Copy out the first line of the listing and every line after it, exactly, until you have copied the line containing "theorem regView_gwbAddr : regView".

────────

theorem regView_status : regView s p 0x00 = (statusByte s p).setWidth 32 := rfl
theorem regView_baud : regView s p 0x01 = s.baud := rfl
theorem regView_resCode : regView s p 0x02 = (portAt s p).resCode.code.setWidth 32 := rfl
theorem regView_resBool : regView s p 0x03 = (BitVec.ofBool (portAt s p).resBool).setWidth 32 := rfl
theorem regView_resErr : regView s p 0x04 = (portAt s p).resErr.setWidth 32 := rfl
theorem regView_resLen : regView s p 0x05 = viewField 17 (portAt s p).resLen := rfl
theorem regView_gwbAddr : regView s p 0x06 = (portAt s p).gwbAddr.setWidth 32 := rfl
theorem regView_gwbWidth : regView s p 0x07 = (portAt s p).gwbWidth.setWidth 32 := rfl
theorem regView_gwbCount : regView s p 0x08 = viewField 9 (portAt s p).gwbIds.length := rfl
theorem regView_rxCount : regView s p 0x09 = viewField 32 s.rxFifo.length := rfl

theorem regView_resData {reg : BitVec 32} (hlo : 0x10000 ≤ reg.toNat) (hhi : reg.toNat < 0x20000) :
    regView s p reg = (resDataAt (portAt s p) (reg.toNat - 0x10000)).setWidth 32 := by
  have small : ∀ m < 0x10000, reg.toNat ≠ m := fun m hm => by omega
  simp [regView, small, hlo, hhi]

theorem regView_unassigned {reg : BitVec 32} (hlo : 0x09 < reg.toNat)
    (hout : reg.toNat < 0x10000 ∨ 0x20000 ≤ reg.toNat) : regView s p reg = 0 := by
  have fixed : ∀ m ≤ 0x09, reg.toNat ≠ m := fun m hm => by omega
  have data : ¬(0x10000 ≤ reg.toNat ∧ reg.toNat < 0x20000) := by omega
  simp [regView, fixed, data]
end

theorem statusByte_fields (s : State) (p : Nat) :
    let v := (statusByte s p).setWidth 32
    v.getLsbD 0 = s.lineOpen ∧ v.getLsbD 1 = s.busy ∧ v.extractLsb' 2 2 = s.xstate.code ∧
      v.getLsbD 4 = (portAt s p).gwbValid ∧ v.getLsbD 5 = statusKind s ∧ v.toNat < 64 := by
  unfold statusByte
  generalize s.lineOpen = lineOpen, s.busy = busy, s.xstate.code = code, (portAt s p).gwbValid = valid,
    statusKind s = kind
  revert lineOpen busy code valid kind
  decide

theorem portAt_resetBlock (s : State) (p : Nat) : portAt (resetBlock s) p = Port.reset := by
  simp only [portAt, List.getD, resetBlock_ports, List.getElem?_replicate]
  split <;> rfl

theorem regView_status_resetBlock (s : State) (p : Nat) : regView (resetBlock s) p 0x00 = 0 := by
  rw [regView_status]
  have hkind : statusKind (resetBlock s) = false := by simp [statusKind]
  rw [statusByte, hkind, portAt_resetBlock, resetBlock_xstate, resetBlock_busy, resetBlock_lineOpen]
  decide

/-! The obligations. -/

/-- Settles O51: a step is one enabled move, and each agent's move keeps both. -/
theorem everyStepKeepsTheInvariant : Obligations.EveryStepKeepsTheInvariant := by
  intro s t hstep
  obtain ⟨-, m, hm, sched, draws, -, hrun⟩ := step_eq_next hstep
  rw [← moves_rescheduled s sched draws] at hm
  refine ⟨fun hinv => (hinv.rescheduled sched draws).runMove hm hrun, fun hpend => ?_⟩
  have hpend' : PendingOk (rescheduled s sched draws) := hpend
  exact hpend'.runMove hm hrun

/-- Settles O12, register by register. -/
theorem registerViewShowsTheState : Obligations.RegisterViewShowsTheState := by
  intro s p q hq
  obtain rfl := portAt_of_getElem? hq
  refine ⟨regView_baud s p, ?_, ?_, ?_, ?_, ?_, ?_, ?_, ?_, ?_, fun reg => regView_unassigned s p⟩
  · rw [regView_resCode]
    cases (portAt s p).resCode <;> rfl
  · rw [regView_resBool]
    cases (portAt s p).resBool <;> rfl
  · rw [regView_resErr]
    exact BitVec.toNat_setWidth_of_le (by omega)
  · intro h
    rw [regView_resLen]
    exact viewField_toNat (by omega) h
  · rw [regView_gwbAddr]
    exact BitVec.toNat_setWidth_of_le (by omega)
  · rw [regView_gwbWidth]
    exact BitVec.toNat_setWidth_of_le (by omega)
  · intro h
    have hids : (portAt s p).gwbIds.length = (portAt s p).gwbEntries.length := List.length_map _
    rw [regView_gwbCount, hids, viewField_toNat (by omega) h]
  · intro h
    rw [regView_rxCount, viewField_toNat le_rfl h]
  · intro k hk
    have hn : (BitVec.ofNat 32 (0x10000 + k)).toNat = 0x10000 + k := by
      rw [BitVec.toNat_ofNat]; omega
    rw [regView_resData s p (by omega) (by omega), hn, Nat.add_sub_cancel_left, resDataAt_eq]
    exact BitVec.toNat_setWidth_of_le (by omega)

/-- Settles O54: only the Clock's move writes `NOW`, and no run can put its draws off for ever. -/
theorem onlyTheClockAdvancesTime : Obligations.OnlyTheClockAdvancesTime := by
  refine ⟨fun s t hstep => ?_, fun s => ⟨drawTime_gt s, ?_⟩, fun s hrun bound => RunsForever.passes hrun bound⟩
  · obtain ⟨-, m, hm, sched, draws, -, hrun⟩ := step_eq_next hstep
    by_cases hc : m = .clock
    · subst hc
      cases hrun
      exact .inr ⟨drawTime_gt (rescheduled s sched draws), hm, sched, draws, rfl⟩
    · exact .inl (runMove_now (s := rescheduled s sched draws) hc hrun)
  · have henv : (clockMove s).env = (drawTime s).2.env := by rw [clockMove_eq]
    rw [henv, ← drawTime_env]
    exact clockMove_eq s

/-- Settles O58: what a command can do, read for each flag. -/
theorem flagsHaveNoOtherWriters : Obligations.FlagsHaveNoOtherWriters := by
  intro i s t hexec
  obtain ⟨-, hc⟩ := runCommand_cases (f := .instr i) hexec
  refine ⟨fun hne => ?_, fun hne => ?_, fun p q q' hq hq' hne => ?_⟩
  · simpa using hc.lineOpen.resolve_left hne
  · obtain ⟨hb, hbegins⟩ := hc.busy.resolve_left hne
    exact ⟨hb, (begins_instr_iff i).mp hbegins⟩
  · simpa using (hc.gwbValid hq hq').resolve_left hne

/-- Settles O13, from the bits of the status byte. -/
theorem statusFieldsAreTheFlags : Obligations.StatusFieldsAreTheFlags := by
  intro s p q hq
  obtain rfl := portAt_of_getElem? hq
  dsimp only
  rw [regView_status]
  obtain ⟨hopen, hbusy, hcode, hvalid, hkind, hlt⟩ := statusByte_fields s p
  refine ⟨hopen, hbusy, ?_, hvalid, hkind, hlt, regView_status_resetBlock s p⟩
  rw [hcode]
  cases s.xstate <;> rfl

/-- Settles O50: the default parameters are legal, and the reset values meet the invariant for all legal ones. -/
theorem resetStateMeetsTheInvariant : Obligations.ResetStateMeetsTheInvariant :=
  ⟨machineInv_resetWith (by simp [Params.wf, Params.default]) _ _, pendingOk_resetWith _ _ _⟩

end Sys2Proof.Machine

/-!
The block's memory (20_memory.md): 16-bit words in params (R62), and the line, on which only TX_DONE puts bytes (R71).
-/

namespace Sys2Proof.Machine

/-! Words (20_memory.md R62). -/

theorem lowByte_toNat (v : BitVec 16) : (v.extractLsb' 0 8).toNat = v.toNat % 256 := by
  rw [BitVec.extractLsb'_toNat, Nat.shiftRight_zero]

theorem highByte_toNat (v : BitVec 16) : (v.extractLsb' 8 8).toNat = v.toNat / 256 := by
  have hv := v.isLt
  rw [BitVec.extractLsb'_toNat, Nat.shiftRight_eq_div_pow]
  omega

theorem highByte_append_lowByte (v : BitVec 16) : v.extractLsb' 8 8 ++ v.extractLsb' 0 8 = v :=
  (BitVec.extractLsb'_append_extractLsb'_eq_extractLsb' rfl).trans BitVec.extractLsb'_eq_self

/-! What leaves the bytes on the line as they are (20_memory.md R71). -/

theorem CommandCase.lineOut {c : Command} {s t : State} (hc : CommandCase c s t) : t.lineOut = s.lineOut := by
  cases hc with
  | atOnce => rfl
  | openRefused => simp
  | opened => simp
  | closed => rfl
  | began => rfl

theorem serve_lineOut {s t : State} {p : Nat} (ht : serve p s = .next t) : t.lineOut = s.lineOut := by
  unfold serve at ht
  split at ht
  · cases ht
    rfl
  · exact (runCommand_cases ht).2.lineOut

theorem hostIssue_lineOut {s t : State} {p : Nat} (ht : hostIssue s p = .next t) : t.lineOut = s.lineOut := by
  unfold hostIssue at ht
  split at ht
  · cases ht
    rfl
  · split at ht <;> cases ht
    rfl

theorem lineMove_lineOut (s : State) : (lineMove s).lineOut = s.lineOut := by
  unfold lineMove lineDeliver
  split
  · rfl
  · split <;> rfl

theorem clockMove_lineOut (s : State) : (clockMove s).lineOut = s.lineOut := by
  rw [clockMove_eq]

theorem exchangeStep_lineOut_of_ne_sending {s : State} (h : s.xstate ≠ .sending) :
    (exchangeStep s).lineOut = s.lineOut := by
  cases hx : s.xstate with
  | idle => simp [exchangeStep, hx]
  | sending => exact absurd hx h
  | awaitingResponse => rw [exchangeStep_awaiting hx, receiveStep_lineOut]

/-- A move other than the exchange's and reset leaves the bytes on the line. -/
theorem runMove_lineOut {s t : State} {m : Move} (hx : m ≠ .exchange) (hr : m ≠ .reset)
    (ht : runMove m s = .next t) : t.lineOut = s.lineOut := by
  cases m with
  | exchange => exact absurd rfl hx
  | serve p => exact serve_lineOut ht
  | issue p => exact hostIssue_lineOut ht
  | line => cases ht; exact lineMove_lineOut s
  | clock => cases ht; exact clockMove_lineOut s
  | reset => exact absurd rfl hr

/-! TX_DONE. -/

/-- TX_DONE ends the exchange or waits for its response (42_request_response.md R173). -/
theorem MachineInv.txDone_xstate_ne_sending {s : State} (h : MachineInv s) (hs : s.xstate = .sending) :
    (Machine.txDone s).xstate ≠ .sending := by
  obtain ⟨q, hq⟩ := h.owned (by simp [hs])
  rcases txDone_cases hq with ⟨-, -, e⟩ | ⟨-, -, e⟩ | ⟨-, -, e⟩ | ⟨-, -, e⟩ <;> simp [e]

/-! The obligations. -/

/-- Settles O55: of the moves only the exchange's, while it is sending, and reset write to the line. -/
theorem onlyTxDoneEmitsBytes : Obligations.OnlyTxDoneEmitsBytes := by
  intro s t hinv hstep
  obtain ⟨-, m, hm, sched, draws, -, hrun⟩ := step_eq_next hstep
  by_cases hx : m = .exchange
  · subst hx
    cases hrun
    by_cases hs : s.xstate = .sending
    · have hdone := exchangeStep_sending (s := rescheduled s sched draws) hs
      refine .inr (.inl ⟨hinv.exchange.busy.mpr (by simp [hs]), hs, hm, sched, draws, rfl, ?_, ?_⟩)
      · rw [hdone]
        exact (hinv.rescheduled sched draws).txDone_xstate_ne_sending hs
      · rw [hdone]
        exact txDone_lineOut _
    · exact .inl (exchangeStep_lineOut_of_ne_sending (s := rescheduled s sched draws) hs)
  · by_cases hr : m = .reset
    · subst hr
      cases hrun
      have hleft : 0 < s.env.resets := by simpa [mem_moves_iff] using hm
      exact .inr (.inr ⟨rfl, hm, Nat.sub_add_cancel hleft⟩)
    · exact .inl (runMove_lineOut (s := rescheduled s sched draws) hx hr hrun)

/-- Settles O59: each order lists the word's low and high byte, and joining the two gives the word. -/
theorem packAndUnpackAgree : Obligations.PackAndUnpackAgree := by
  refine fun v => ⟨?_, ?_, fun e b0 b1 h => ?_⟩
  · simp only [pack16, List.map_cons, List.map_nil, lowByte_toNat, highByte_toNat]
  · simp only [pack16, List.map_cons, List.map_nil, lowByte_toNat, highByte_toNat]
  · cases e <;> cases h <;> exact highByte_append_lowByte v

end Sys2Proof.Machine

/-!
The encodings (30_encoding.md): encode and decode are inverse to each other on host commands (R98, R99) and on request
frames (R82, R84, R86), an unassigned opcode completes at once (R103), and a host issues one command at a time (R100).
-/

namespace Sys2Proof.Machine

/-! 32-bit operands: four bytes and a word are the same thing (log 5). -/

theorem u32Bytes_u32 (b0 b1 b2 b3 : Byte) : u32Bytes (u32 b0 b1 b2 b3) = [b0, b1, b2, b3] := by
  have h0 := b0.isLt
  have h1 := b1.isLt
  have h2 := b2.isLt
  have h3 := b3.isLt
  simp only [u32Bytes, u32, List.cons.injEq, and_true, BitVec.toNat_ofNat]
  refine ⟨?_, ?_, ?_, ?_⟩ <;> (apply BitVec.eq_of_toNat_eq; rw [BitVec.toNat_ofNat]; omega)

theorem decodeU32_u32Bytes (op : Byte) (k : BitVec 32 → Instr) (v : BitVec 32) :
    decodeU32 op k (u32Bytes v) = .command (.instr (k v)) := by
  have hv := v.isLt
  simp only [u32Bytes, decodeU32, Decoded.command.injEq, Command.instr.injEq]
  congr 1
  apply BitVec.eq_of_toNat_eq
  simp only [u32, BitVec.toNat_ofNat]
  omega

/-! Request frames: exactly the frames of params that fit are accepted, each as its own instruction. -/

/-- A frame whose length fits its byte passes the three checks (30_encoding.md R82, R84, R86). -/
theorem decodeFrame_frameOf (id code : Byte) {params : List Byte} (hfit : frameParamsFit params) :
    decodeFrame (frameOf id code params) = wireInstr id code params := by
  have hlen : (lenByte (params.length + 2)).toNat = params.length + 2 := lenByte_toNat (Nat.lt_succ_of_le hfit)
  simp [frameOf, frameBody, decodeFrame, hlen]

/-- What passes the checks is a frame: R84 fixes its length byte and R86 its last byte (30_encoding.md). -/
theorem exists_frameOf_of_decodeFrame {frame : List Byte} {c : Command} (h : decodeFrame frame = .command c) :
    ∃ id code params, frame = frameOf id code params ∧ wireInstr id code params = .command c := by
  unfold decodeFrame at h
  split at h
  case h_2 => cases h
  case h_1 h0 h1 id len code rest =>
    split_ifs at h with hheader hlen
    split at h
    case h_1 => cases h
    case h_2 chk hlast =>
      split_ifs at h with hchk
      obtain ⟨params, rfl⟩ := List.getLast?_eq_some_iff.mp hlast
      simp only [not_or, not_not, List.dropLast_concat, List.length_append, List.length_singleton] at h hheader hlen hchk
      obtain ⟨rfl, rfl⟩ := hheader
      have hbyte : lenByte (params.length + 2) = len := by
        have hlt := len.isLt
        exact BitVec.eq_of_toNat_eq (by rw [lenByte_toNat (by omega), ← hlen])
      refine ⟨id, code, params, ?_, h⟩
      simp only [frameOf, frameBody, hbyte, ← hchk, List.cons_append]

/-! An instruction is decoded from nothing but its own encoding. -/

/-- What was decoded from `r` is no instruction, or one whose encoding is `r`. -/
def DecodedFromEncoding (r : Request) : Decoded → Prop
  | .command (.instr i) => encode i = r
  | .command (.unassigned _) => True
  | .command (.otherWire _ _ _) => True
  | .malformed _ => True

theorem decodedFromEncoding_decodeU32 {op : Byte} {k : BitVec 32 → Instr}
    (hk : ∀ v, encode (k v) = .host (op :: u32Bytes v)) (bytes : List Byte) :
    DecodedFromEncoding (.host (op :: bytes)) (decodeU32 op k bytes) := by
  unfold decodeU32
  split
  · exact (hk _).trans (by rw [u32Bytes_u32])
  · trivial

────────

EXERCISE OUTPUT:
theorem regView_status : regView s p 0x00 = (statusByte s p).setWidth 32 := rfl
theorem regView_baud : regView s p 0x01 = s.baud := rfl
theorem regView_resCode : regView s p 0x02 = (portAt s p).resCode.code.setWidth 32 := rfl
theorem regView_resBool : regView s p 0x03 = (BitVec.ofBool (portAt s p).resBool).setWidth 32 := rfl
theorem regView_resErr : regView s p 0x04 = (portAt s p).resErr.setWidth 32 := rfl
theorem regView_resLen : regView s p 0x05 = viewField 17 (portAt s p).resLen := rfl
theorem regView_gwbAddr : regView s p 0x06 = (portAt s p).gwbAddr.setWidth 32 := rfl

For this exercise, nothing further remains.